=== What the task asks ===
Give again, word for word, every line in the entries below from the line with "hit (ok.sound n).slots)" up to and including the line with "ok r.page r.word r.enables data b", and no other line.

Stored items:
/-- Settles O52: the report is taken at the entry without the job's reference; then the only job ends. -/
theorem engineReadMeetsAMismatch : Obligations.EngineReadMeetsAMismatch := by
  intro s j q e _ queue runs performing read page mismatch he
  subst page
  have running : s.engine.running = some j := by simp [Engine.running, queue, runs]
  have row := State.exec_engineReadEnd_of_mismatch performing running read mismatch
  refine ⟨_, s.applyEntry j.request.page (e.parityReport (s.env j.request.page)), row,
    fun gone => State.applyEntry_parityReport_of_gone _ _ gone _, fun retired scrub => ?_, ?_⟩
  · rw [Entry.parityReport_of_present retired scrub]
    rfl
  · have ends := State.engineParity_of_only (s := s) (j := j) (a := { s.arbiter with performing := none })
      (u := s.applyEntry j.request.page (e.parityReport (s.env j.request.page))) (p := j.request.page)
      (by rw [queue]; rfl) (by rw [he]; rfl)
    rw [ends]
    refine ⟨rfl, rfl, rfl, ?_, fun p => ?_⟩
    · rw [State.applyEntry_frame]
      rfl
    · exact State.page_removeRefs _ (Job.work_ne_scrub_of_read read) p

end Sys2Proof.Proofs
end

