theorem State.operationEnd_of_port_write {s : State} {n : HostId} (requester : op.requester = .port n) :
    s.operationEnd op =
      ({ s with
          store := s.store.writeWord op.page op.word op.enables (op.data.getD 0)
          arbiter := { s.arbiter with performing := none } } : State).portOperationEnd n false := by
  simp only [State.operationEnd, requester, Store.perform_of_write write, Store.failed_of_write write]

end Write

theorem State.portOperationEnd_of_sound {s : State} {n : HostId} {r : InFlight}
    (inFlight : (s.port n).inFlight = some r) : s.portOperationEnd n false = s.accessEnd n r := by
  simp only [State.portOperationEnd, inFlight, Bool.false_eq_true, if_false]

/-- The end of a host write: the array written, the pair and the record gone, the acknowledge given unless the access
was abandoned, and the arbiter's choice (R100, R102, R108, R110). -/
theorem State.exec_hostWriteEnd {s : State} {n : HostId} {r : InFlight} {data : Word}
    (performing : s.arbiter.performing = some (r.request n)) (inFlight : (s.port n).inFlight = some r)
    (write : r.dir = .write) (written : r.data = some data) :
    exec .wordOperationEnd s =
      .next
        { (s.setPage r.page ((s.page r.page).setPair n none)).setPort n
            { s.port n with
              inFlight := none
              answer := if r.abandoned then (s.port n).answer else some (.acknowledge none) } with
          store := s.store.writeWord r.page r.word r.enables data
          arbiter := { s.arbiter with performing := none }.choose } := by
  have word : (r.request n).data.getD 0 = data := by simp only [InFlight.request, written, Option.getD_some]
  rw [State.exec_wordOperationEnd performing, State.operationEnd_of_port_write (n := n) (by exact write) rfl, word,
    State.portOperationEnd_of_sound (by exact inFlight)]
  simp only [State.accessEnd, PortGroup.endAccess, InFlight.answer, write]
  cases r.abandoned <;> rfl

end Sys2Proof.Machine
end

section
/-! Window accesses, the faults of the access path, PRSTn and FLUSH. -/

namespace Sys2Proof.Proofs

open Sys2Proof Sys2Proof.Machine

/-- Settles O41: the decode of every window address, and the row WINDOW_ACCESS by port state and translation. -/
theorem windowAccessTranslates : Obligations.WindowAccessTranslates := by
  refine ⟨decodeAddress_of_window, fun s n a slot w d en data accepts window => ?_⟩
  have starts := State.exec_windowAccess_of_attached accepts window d en data
  have sent : ∀ {p : PageId} {cache : List (SlotId × PageId)}, (s.port n).phase = .attached →
      (s.port n).translate slot = some (p, cache) → exec (.windowAccess n a d en data) s =
        .next (s.setPort n { s.port n with
          cache := cache
          access := some { slot := slot, word := w, page := p, dir := d, enables := en, data := dataOf d data }
          answer := none }) := fun attached translated => by
    rw [starts attached, PortGroup.windowAccess_of_translate translated]
  refine ⟨State.exec_windowAccess_of_not_attached accepts window d en data, fun older newer p attached ok hit => ?_,
    fun p attached miss bound => ?_, fun attached miss unbound => ?_⟩
  · exact sent attached (PortGroup.translate_of_hit hit (ok.sound n).slots)
  · exact sent attached (PortGroup.translate_of_fill miss bound)
  · rw [starts attached, PortGroup.windowAccess_of_unbound (PortGroup.translate_of_unbound miss unbound)]

/-- Settles O46: the row at the end of a host write, and the array after it byte by byte. -/
theorem hostWriteEnds : Obligations.HostWriteEnds := by
  intro s n r data ok performing inFlight write written
  refine ⟨_, State.exec_hostWriteEnd performing inFlight write written, rfl, fun b => ⟨?_, ?_⟩,
    fun x outside => ⟨?_, ?_⟩⟩
  · exact Store.readByte_writeWord ok r.page r.word r.enables data b
  · exact s.store.mismatched_writeWord r.page r.word r.enables data b
  · exact Store.readByte_writeWord_of_ne ok r.page r.word r.enables data outside
  · exact s.store.mismatched_writeWord_of_ne r.page r.word r.enables data outside

/-- Settles O10: the access of an ATTACHED port is abandoned by its stage before the group is emptied. -/
theorem portResetAbandonsTheAccess : Obligations.PortResetAbandonsTheAccess := by
  refine fun s n => ⟨fun negated => ⟨fun attached none => ?_, fun r attached inFlight stage => ?_,
    fun r attached inFlight stage => ?_, State.exec_prstAssert_of_not_attached negated⟩, rfl⟩
  · exact State.exec_prstAssert_of_attached negated attached (t := s) (a := s.arbiter)
      (inFlight := (s.port n).inFlight) (State.abandon_of_none none)
  · exact State.exec_prstAssert_of_attached negated attached (t := s) (a := s.arbiter)
      (State.abandon_of_performing inFlight stage)
  · exact State.exec_prstAssert_of_attached negated attached (State.abandon_of_awaiting inFlight stage)

/-- Settles O42: the outcome of the check decides between the fault and the word operation. -/
theorem accessCheckDecides : Obligations.AccessCheckDecides := by
  intro s n a access
  refine ⟨fun k refused => ?_, fun retired scrub permitted => ?_⟩
  · exact State.exec_accessCheck_of_fault access (Entry.checkAccess_eq_some refused)
  · exact State.exec_accessCheck_of_pass access (Entry.checkAccess_of_permitted retired scrub permitted)

/-- Settles O43: the row is the fault unit's answer to fault RANGE with the error response. -/
theorem outOfRangeAccessFaults : Obligations.OutOfRangeAccessFaults := by
  intro s n a d accepts outside
  refine ⟨_, State.exec_outOfRangeAccess accepts outside d, PortGroup.recordFault_of_not_attached none, fun attached =>
    ⟨PortGroup.recordFault_of_overflow none attached, fun room => ⟨fun older r faults kind slot dir => ?_,
      fun other => ⟨?_, ?_⟩⟩⟩⟩
  · exact PortGroup.recordFault_of_newest none attached room faults ⟨kind, slot, dir⟩
  · exact fun short => (PortGroup.recordFault_of_other none attached room other).trans (if_pos short)
  · exact fun full => (PortGroup.recordFault_of_other none attached room other).trans (if_neg (Nat.not_lt.2 full))

/-- Settles O44: the dispatch of a FLUSH, the entries it leaves in the cache, and a translation that misses them. -/
theorem flushInvalidatesItsScope : Obligations.FlushInvalidatesItsScope := by
  refine ⟨fun s n d rest first count running ring asks => ?_, fun s h pl first count d _ _ _ => ?_⟩
  · have check := checkCommand_of_asks (manager := (s.port n).manager) asks (by simp [Errand.isManager])
    exact ⟨_, congrArg Host.Outcome.next (State.takeHead_of_running running ring rfl check), rfl, rfl, rfl⟩
  · obtain rfl := d.host
    refine ⟨flushCache (s.port pl.host).cache first count, ?_, flushCache_of_range _ first, flushCache_of_all _ first,
      fun slot p miss bound => ?_⟩
    · simp only [exec, execFlush, d.1, d.taking, State.modifyPort_eq]
      rw [State.post_of_hasPlace _ (by rw [State.port_setPort_self]; exact d.hasPlace), State.port_setPort_self,
        State.setPort_setPort_self]
      rfl
    · exact congrArg (Option.map Prod.fst) (PortGroup.translate_of_fill
        (g := { s.port pl.host with cache := flushCache (s.port pl.host).cache first count }) miss bound)
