-- ==== Sys2Proof/Certificates/Slice0/Obligations.lean ====
section
/-! DEFINITION. The statements about the model, one definition each. -/

open Sys2Proof Sys2Proof.Machine

/-! ### Encoding -/

/-- Every operation whose operands the encoding admits decodes to itself (30_encoding.md sections 1 to 3). -/
def Obligations.DecodeEncodeAgree : Prop :=
  ∀ i : Instr, i.WellFormed → decode (encode i) = .ok i

/-- A word that decodes is the encoding of what it decodes to, so no bit of it is dropped (30_encoding.md
sections 1 to 3). -/
def Obligations.DecodedWordIsItsEncoding : Prop :=
  ∀ (w : Word) (i : Instr), decode w = .ok i → i.WellFormed ∧ encode i = w

/-- 30_encoding.md R84: a word is an operation iff `(w AND mask) = match` for its row, and no word matches two
rows; a word that matches none decodes to no operation. -/
def Obligations.DecodeFollowsTheOpcodeMap : Prop :=
  (∀ w, ∀ r ∈ opcodeTable, ∀ q ∈ opcodeTable, w &&& r.mask = r.value → w &&& q.mask = q.value → r = q) ∧
  (∀ w, ∀ r ∈ opcodeTable,
    (w &&& r.mask = r.value ↔ ∃ i, decode w = .ok i ∧ i.mnemonic = r.mnemonic)) ∧
  (∀ w, (∀ r ∈ opcodeTable, w &&& r.mask ≠ r.value) ↔ ∃ e, decode w = .error e)

/-- 30_encoding.md R83: how each operand is read from the word. -/
def Obligations.OperandsAreReadFromTheWord : Prop :=
  ∀ (w : Word) (i : Instr), decode w = .ok i →
    match i with
    | .rdr sel => sel.toNat = w.toNat / 65536 % 256
    | .wrr sel v => sel.toNat = w.toNat / 65536 % 256 ∧ v.toNat = w.toNat % 65536
    | .dsamp x => x = (if w.toNat % 65536 < 32768 then ((w.toNat % 65536 : Nat) : Int)
        else ((w.toNat % 65536 : Nat) : Int) - 65536)
    | .mbit v => v.toNat = w.toNat % 2
    | .mbyte b => b.toNat = w.toNat % 256
    | .mpre n => n = w.toNat % 65536
    | .msil n => n = w.toNat / 65536 % 256 * 65536 + w.toNat % 65536
    | .nop => True
    | .rst => True
    | .desync => True
    | .drst => True
    | .mrst => True

/-- Some words written out from the formats (30_encoding.md sections 3 and 4). -/
def Obligations.SampleWordsDecode : Prop :=
  decode 0x02000001#32 = .ok (.wrr 0x00 1) ∧ decode 0x1000FFFF#32 = .ok (.dsamp (-1)) ∧
  decode 0x23011170#32 = .ok (.msil 70000) ∧ decode 0x210000AB#32 = .ok (.mbyte 0xAB) ∧
  decode 0x01110000#32 = .ok (.rdr 0x11) ∧ decode 0x20000002#32 = .error (.unusedBitSet 0x20) ∧
  decode 0x04000000#32 = .error (.unassignedOpcode 0x04)

/-! ### The step -/

/-- A step runs the operation that the presented word decodes to, on the state without that word; a presented
word that decodes to nothing runs as an illegal word (20_memory.md section 4, 30_encoding.md section 3). The
queue of presented words is the model's own (log entry 1). -/
def Obligations.StepRunsTheDecodedOperation : Prop :=
  ∀ (s : State) (w : Word) (rest : List HostInput), s.cfg.wf = true → s.inputs = .word w :: rest →
    step s = runWord w { s with inputs := rest } ∧
    (∀ i, decode w = .ok i → step s = exec i { s with inputs := rest }) ∧
    (∀ e, decode w = .error e → step s = execIllegal w { s with inputs := rest })

/-- 30_encoding.md R86: executing a word that matches no row raises `E_ILLOP`, recorded with the word's high
half, and changes nothing else; so do (a) every word with an unassigned opcode and (b) an assigned opcode with a
bit set where its format requires 0. -/
def Obligations.IllegalWordRaisesIllop : Prop :=
  (∀ (s : State) (w : Word), (∀ r ∈ opcodeTable, w &&& r.mask ≠ r.value) →
    runWord w s = faulted .illOp 1 (w.extractLsb' 16 16) s) ∧
  (∀ (s : State) (w : Word),
    (0x04 ≤ w.toNat / 16777216 ∧ w.toNat / 16777216 ≤ 0x0F) ∨
    (0x13 ≤ w.toNat / 16777216 ∧ w.toNat / 16777216 ≤ 0x1F) ∨ 0x25 ≤ w.toNat / 16777216 →
      runWord w s = faulted .illOp 1 (w.extractLsb' 16 16) s) ∧
  (∀ (s : State) (w : Word), ∀ r ∈ opcodeTable, w.toNat / 16777216 = r.value.toNat / 16777216 →
    w &&& r.mask ≠ r.value → runWord w s = faulted .illOp 1 (w.extractLsb' 16 16) s)

/-- The model's choices at the edges of a step: a block that is given nothing does nothing (log entry 5), and a
configuration that breaks a constraint is refused (log entry 4). -/
def Obligations.IdleAndRefusedSteps : Prop :=
  (∀ s : State, s.cfg.wf = true → s.inputs = [] → step s = .next s) ∧
  (∀ s : State, s.cfg.wf = false → step s = .refused .illFormedConfiguration)

/-- A step of an instance of the block always has a next state: there is no stuck outcome and no refusal
(60_exceptions.md section 4). -/
def Obligations.EveryStepOfAnInstanceCompletes : Prop :=
  ∀ s : State, s.cfg.wf = true → ∃ t, step s = .next t

/-- The configuration never changes and the output streams only grow (00_scope.md section 4, 20_memory.md
section 4). That a step takes the head of a queue of presented things is the model's choice (log entry 1), and so
are the idle step of an empty queue (log entry 5) and the responses as a list that grows (log entry 2). -/
def Obligations.StreamsOnlyGrow : Prop :=
  ∀ s t : State, step s = .next t →
    t.cfg = s.cfg ∧ t.inputs = s.inputs.tail ∧ s.byteOut <+: t.byteOut ∧ s.sampOut <+: t.sampOut ∧
      s.responses <+: t.responses
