section
/-! SUPPORT. Programs over the register port: restoring a saved context (70_reset_and_hazards.md R212), the fault record
and its acknowledge (60_exceptions.md section 2), and operations on disjoint registers (20_memory.md R70). -/

namespace Sys2Proof.Machine

/-! ### The registers of the context (10_state.md R38) -/

theorem mem_contextRegs_iff (c : Cfg) (r : Reg) :
    r ∈ contextRegs c ↔ contextReg r = true ∧ ∀ i, r = .dl i → i < c.corrlen := by
  cases r <;> simp [contextRegs, contextReg]

/-- The selector of a context register names it (20_memory.md R61). -/
theorem regOf_selectorOf_context {c : Cfg} (hc : c.wf = true) {r : Reg} (hr : r ∈ contextRegs c) :
    regOf c (selectorOf r) = some r := by
  obtain ⟨hctx, hdl⟩ := (mem_contextRegs_iff c r).1 hr
  cases r with
  | dl i => exact regOf_selectorOf_dl (Cfg.corrlen_le_of_wf hc) (hdl i rfl)
  | evt | ien | errcode | errinfo | mphl | mphh => cases hctx
  | _ => rfl

theorem readOnly_of_contextReg {r : Reg} (h : contextReg r = true) : readOnly r = false := by
  cases r with
  | errcode | errinfo => cases h
  | _ => rfl

/-- A write to a context register writes the context alone (20_memory.md R70). -/
theorem regWrite_context {r : Reg} (h : contextReg r = true) (v : Half) (s : State) :
    regWrite r v s = { s with demod := demodWrite s.cfg r v s.demod } := by
  cases r with
  | evt | ien | errcode | errinfo | mphl | mphh => cases h
  | _ => rfl

/-- A context register reads the context alone (20_memory.md R70). -/
theorem regRead_context_congr {r : Reg} (h : contextReg r = true) {s u : State} (hd : s.demod = u.demod) :
    regRead r s = regRead r u := by
  cases r with
  | evt | ien | errcode | errinfo | mphl | mphh => cases h
  | _ => simp only [regRead, hd]

/-! ### Restoring a context (70_reset_and_hazards.md R212) -/

/-- A value read from a legal context is legal, so writing it makes the register read it (20_memory.md section 3). -/
theorem regRead_regWrite_saved {s u : State} (hs : s.Inv) (hu : u.Inv) (hcfg : u.cfg = s.cfg) {r : Reg}
    (hr : r ∈ contextRegs s.cfg) : regRead r (regWrite r (regRead r s) u) = regRead r s := by
  obtain ⟨hctx, hdl⟩ := (mem_contextRegs_iff s.cfg r).1 hr
  obtain ⟨_, ⟨_, _, _, hlen⟩, _⟩ := hu
  cases r with
  | evt | ien | errcode | errinfo | mphl | mphh => cases hctx
  | ctrl => exact congrArg (fun b => BitVec.ofNat 16 (bitNat b)) (regRead_ctrl_getLsbD s)
  | dint =>
    have ⟨_, ⟨hlo, hhi, _⟩, _⟩ := hs
    show u16 (clamp (regRead .dint s).toInt (-(u.cfg.intMax : Int)) u.cfg.intMax) = u16 s.demod.int
    rw [regRead_dint_toInt hs, hcfg, clamp, min_eq_right hhi, max_eq_right hlo]
  | dsr => exact congrArg (BitVec.zeroExtend 16) (regRead_dsr_extractLsb' s)
  | dflg =>
    obtain ⟨hsy, hcp, hbc⟩ := regRead_dflg_fields s
    show BitVec.ofNat 16 (bitNat ((regRead .dflg s).getLsbD 0) + 2 * bitNat ((regRead .dflg s).getLsbD 1) +
      16 * ((regRead .dflg s).extractLsb' 4 3).toNat) = dflgOf s.demod
    rw [hsy, hcp, hbc, dflgOf]
  | dsub =>
    have ⟨_, ⟨_, _, hsub, _⟩, _⟩ := hs
    show BitVec.ofNat 16 ((regRead .dsub s).toNat % u.cfg.subsamp) = BitVec.ofNat 16 s.demod.subcnt
    rw [regRead_dsub_toNat hs, hcfg, Nat.mod_eq_of_lt hsub]
  | dl i =>
    exact regRead_regWrite_same _ (show i < u.demod.dl.length by rw [hlen, hcfg]; exact hdl i rfl)
  | dph | dtph => rfl

theorem demod_eq_of_fields {d e : Demod} (hold : d.hold = e.hold) (ph : d.ph = e.ph) (int : d.int = e.int)
    (sr : d.sr = e.sr) (bitcnt : d.bitcnt = e.bitcnt) (synced : d.synced = e.synced) (cprev : d.cprev = e.cprev)
    (tph : d.tph = e.tph) (subcnt : d.subcnt = e.subcnt) (dl : d.dl = e.dl) : d = e := by
  cases d
  cases e
  exact (Demod.mk.injEq ..).mpr ⟨hold, ph, int, sr, bitcnt, synced, cprev, tph, subcnt, dl⟩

=== Reply ===
  · exact sent attached (PortGroup.translate_of_hit hit (ok.sound n).slots)
  · exact sent attached (PortGroup.translate_of_fill miss bound)
  · rw [starts attached, PortGroup.windowAccess_of_unbound (PortGroup.translate_of_unbound miss unbound)]

/-- Settles O46: the row at the end of a host write, and the array after it byte by byte. -/
theorem hostWriteEnds : Obligations.HostWriteEnds := by
  intro s n r data ok performing inFlight write written
  refine ⟨_, State.exec_hostWriteEnd performing inFlight write written, rfl, fun b => ⟨?_, ?_⟩,
    fun x outside => ⟨?_, ?_⟩⟩
  · exact Store.readByte_writeWord ok r.page r.word r.enables data b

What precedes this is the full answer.